Baby it’s cold outside — but not as cold as it used to be. At least that’s the impression from the just-released Plant Hardiness Zone Map from the U.S. Dept. of Agriculture. This map shows the lowest temperatures likely during the winter and helps gardeners determine which plants can survive in their area.

For instance, Madison, Wisc. is now considered Zone 5a where the lowest winter temps can fall between -20 to – 15 F. In the last version, produced in 1990, Madison was in Zone 4 (-30 to -20 F).  The St. Louis metro area went from Zone 5 (-10 to -20 F) on the 1990 map to Zones 6a (-10 to -5 F) and 6b (-5 to 0) on the new.  Cincinnati, however, remains in Zone 6. Gardeners in these areas should select plants rated as hardy in Zone 5 for Madison and Zone 6 for St. Louis and Cincinnati. (Gardeners also should select plants that need the soil, light and water conditions found in their yards but this is gist for another post.)
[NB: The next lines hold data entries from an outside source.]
-- ==== Sys2Proof/Machine/Settle.lean ====
section
/-!
DEFINITION. What the transmitters and the riser controllers do at the end of every event, with no
further command: complete markers, start the next transmission on every free line, let an idle riser
go QUIET (R74, R78, R87, R132, R173).
DESIGN CHOICE (log entry 5): a line that is free is looked at when the event has been taken whole.
-/

namespace Sys2Proof.Machine

/-- R74, R78, R87 at one riser. -/
def State.settleRiser (s : State) (r : RiserIx) : State :=
  ((s.completeMarkers r).startTransmission r).goQuiet r

/-- R74, R78, R87 at every riser. -/
def State.settleRisers (s : State) : State := (List.finRange 6).foldl State.settleRiser s

/-- R132: the transmitter of a port whose line is free starts a frame from the first of the ring,
display and alert slots that is not empty, and empties it. -/
def Port.startTransmission (p : Port) : Port :=
  if p.tx = none ∧ p.present = true ∧ p.function ≠ .off then
    match p.ringSlot, p.displaySlot, p.alertSlot with
    | some l, _, _ => { p with ringSlot := none, tx := some (.ring l) }
    | none, some d, _ => { p with displaySlot := none, tx := some (.display d) }
    | none, none, some e => { p with alertSlot := none, tx := some (.alert e) }
    | none, none, none => p
  else p

/-- R132 at every port. -/
def State.settlePanels (s : State) : State :=
  { s with ports := Table.mapEach Port.startTransmission s.ports }

/-- R173: whenever it is IDLE, and the reset pin is not driven (R179), the host transmitter starts
the reply at the head of the ready list, else the notice at the head of the notice queue. -/
def State.settleHost (s : State) : State :=
  if s.resetHeld = false ∧ s.hlp.tx = .idle then
    match s.hlp.ready, s.ntu.notices with
    | x :: rest, _ => { s with hlp := { s.hlp with ready := rest, tx := .reply x.reply } }
    | [], n :: rest =>
      { s with hlp := { s.hlp with tx := .notice n }, ntu := { s.ntu with notices := rest } }
    | [], [] => s
  else s

/-- R74, R78, R87 at one riser, and the host transmitter, which a marker that completes may give a
reply to send. -/
def State.settleLine (s : State) (r : RiserIx) : State := (s.settleRiser r).settleHost

/-- The panel and host transmitters. -/
def State.settleLinks (s : State) : State := s.settlePanels.settleHost

/-- All of them, after an event that may touch every block. -/
def State.settle (s : State) : State := s.settleRisers.settleLinks

/-- R90: overrun processing that is due is the riser controller's next event: it is taken whole
before whatever event of that riser is taken now. -/
def State.overrunFirst (s : State) (r : RiserIx) : State :=
  if (s.riser r).overrunDue then (s.overrunNow r).settle else s

/-- R90 for a request whose riser field may be out of range. -/
def State.overrunFirst? (s : State) (n : Nat) : State :=
  match riser? n with
  | some r => s.overrunFirst r
  | none => s

end Sys2Proof.Machine
end

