-- ==== Sys2Proof/Machine/Starts.lean ====
section
/-!
DEFINITION. Starts: what a cold start and a warm start set every block to, and the commands POWER_UP,
RESET_PIN and RESET_PIN_RELEASE (R32, R33, R51, R52, R67, R68, R97, R98, R137, R166, R178 to R181,
R186, R193).
-/

namespace Sys2Proof.Machine

/-- A cold start: every block at its first values. Presence and line condition are as the line-sense
inputs report them (R97, R137); the queue of waiting commands, the clock and the reset pin belong to
the outside. -/
def State.coldStart (s : State) (cause : StartCause) : State :=
  { State.reset with
    pending := s.pending
    clock := s.clock
    resetHeld := s.resetHeld
    risers := Table.mapEach (fun x => Riser.cold x.line) s.risers
    ports := Table.mapEach (fun p => Port.cold p.present) s.ports
    ntu := Ntu.started coldRoutes .cold cause }

/-- R33: the call is discarded, the generation kept, the last end cleared. -/
def Slot.warm (x : Slot) : Slot := { x with lastEnd := none, call := none }

/-- R98: one riser controller through a warm start at a clock value. DESIGN CHOICE (log entry 10):
overrun processing that is still due is dropped with the queue that gave rise to it. -/
def Riser.warm (clock : Nat) (x : Riser) : Riser :=
  let link : LinkState :=
    if x.link = .disabled then .disabled else if x.line = .good then .active else .faulted
  { x with
    link := link
    queue := []
    outstanding := []
    resends := []
    freeTags := allTags
    stations := Table.mapEach (fun t => { t with presence := .unknown }) x.stations
    surveyPos := 1
    idleTimer := if link = .active then some (clock + x.quietIdleS * 1000) else none
    runOut := false
    stepTimer := if link = .active ∧ x.survey = true then some (clock + x.surveyStepMs) else none
    wakeTimer := none
    tx := none
    receiving := none
    overrunDue := false }

/-- R137: one port through a warm start. -/
def Port.warm (p : Port) : Port :=
  { p with
    lastDisplay := .ready
    displaySlot := if p.present = true ∧ p.function ≠ .off then some .ready else none
    ringSlot := if p.present = true ∧ p.function = .concierge then some .off else none
    alertSlot := none
    tx := none
    receiving := none }

/-- R166: a HOST claim is kept with its lock RELEASED; a CALL claim is dropped. -/
def Lock.warm (l : Lock) : Lock :=
  match l.claim with
  | some (.call _) => { l with state := .secure, claim := none, timer := none }
  | _ => l

/-- A warm start: calls and everything in flight are discarded, the configuration is kept. -/
def State.warmStart (s : State) (cause : StartCause) : State :=
  { s with
    ccu := { s.ccu with slots := Table.mapEach Slot.warm s.ccu.slots }
    psw := Psw.cold
    risers := Table.mapEach (Riser.warm s.clock) s.risers
    ports := Table.mapEach Port.warm s.ports
    locks := Table.mapEach Lock.warm s.locks
    hlp := Hlp.started
    ntu := Ntu.started s.ntu.routes .warm cause }

/-- A start of either kind. -/
def State.start (s : State) (k : StartKind) (cause : StartCause) : State :=
  match k with
  | .cold => s.coldStart cause
  | .warm => s.warmStart cause

/-- POWER_UP (R179). -/
def execPowerUp (s : State) : Host.Outcome State Fault Refusal :=
  .next ((s.coldStart .powerUp).settleHost)

/-- RESET_PIN (R179): the pin is driven; a cold start, and the host link stays silent while it is
held. -/
def execResetPin (s : State) : Host.Outcome State Fault Refusal :=
  .next ({ s with resetHeld := true }.coldStart .resetPin).settleHost

/-- RESET_PIN_RELEASE (R179): the receiver takes bytes again and the transmitter may send the START
notice. -/
def execResetPinRelease (s : State) : Host.Outcome State Fault Refusal :=
  .next { s with resetHeld := false }.settleHost

end Sys2Proof.Machine
end

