/-- R126, R198: the command of a complete panel frame. A frame that is not good, of no kind a panel
sends, of another length, or whose code is not four decimal digits is a discarded one. -/
def panelCommandOf (p : PortIx) (got : List Byte) : Instr :=
  match goodInner? got with
  | some (kind :: body) =>
    match kind.toNat, body with
    | 0x01, [a, b, c, d] =>
      match codeOf a b c d with
      | some n => .panelCall p n
      | none => .panelFrameDiscard p
    | 0x02, [] => .panelConcierge p
    | 0x03, [] => .panelCancel p
    | 0x11, [a, b, c, d] =>
      match codeOf a b c d with
      | some n => .deskDial p n
      | none => .panelFrameDiscard p
    | 0x12, [] => .deskAnswer p
    | 0x13, [] => .deskClear p
    | 0x14, [] => .deskForward p
    | 0x15, [] => .deskDoor p
    | _, _ => .panelFrameDiscard p
  | _ => .panelFrameDiscard p

/-- R91, R93, R200: the command of a complete frame of a station. The kind is the kind byte without
the reply-wanted mark; a length that is wrong for a known kind makes the frame bad. -/
def stationCommandOf (r : RiserIx) (got : List Byte) : Instr :=
  match goodInner? got with
  | some (addr :: kind :: body) =>
    let a := addr.toNat
    if isStation a = false ∨ 30 < body.length then .riserBadFrame r
    else if isKnownStationKind kind.toNat = false then .unknownStationFrame r a kind.toNat
    else
      match kind.toNat % 128, body with
      | 1, [tag, result, privacy] => .stationReply r a tag.toNat result.toNat privacy.toNat
      | 2, [] => .stationLift r a
      | 3, [] => .stationHangup r a
      | 4, [] => .stationDoor r a
      | 5, [] => .stationPrivacyOn r a
      | 6, [] => .stationPrivacyOff r a
      | _, _ => .riserBadFrame r
  | _ => .riserBadFrame r

end Sys2Proof.Machine
end

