/-- What no event of a call, a panel or a riser changes: what the host has set, what the host link
receives, and the wires of the outside. -/
structure ConfigKept (s t : State) : Prop where
  pending   : t.pending = s.pending
  resetHeld : t.resetHeld = s.resetHeld
  windows   : t.dir.windows = s.dir.windows ∧ t.dir.flatServed = s.dir.flatServed
  flats     : ∀ i, t.flat i = { s.flat i with privacy := (t.flat i).privacy }
  times     : t.ccu.times = s.ccu.times
  intercept : t.ccu.intercept = s.ccu.intercept
  routes    : t.ntu.routes = s.ntu.routes
  buffer    : t.hlp.buffer = s.hlp.buffer
  startDue  : t.hlp.startDue = s.hlp.startDue
  received  : ReceiveKept s t
  functions : ∀ p, (t.port p).function = (s.port p).function ∧
    (t.port p).intercept = (s.port p).intercept
  settings  : ∀ r, (t.riser r).survey = (s.riser r).survey ∧
    (t.riser r).quietAllowed = (s.riser r).quietAllowed ∧
    (t.riser r).surveyStepMs = (s.riser r).surveyStepMs ∧
    (t.riser r).quietIdleS = (s.riser r).quietIdleS
  lockTimes : ∀ p, (t.lock p).releaseTime = (s.lock p).releaseTime

/-- What an event of a call alone leaves as it was, beyond `ConfigKept`. -/
structure CallEventKept (s t : State) : Prop where
  config : ConfigKept s t
  dir    : t.dir = s.dir
  locks  : t.locks = s.locks
  ports  : ∀ p, (s.port p).SameSettings (t.port p)
  risers : ∀ r, (s.riser r).SameSettings (t.riser r)

/-- What a SET RISER for a riser leaves as it was: every other riser but for its line, the paths, the
locks, the calls but for their offers, and everything the host set elsewhere. -/
structure RiserRequestKept (s t : State) (r : RiserIx) : Prop where
  pending   : t.pending = s.pending
  clock     : t.clock = s.clock
  resetHeld : t.resetHeld = s.resetHeld
  psw       : t.psw = s.psw
  locks     : t.locks = s.locks
  windows   : t.dir.windows = s.dir.windows ∧ t.dir.flatServed = s.dir.flatServed
  flats     : ∀ i, t.flat i = { s.flat i with privacy := (t.flat i).privacy }
  times     : t.ccu.times = s.ccu.times
  intercept : t.ccu.intercept = s.ccu.intercept
  slots     : ∀ i, (t.slot i).generation = (s.slot i).generation ∧
    (t.slot i).lastEnd = (s.slot i).lastEnd ∧
    ((t.slot i).call.map fun c => { c with offers := [] }) =
      ((s.slot i).call.map fun c => { c with offers := [] })
  routes    : t.ntu.routes = s.ntu.routes
  ports     : ∀ p, (s.port p).SameSettings (t.port p) ∧
    (t.port p).lastDisplay = (s.port p).lastDisplay
  risers    : ∀ x, x ≠ r → RiserSettled (s.riser x) (t.riser x)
Maybe the coldest readings in some parts of the Midwest just aren’t as cold as they were when the last map was produced in 1990. But that doesn’t grant us license to succumb to zone envy and begin planting delicate things hardy only in much warmer climes.

No. Caution is advised. There’s one sure bet in the Midwest — extreme weather. Regardless of groundhog prognostications, Easter egg hunts can be snowy affairs in even  the warmest parts of the Heartland.

2 responses to “Snapshots: Revised Zones for Midwest

  1. Excellent thoughts, Michael. I also appreciated Debra’s comments on the topic in Sunday’s Columbus Dispatch story.

  2. Debra Knapke

    a note about this winter’s weather: the higher than average winter temperatures and extra precipitation in most of the Midwest is due to a La Nina in the Pacific. The introduction of the “warmer” USDA map is a serendipitous, yet interesting, event.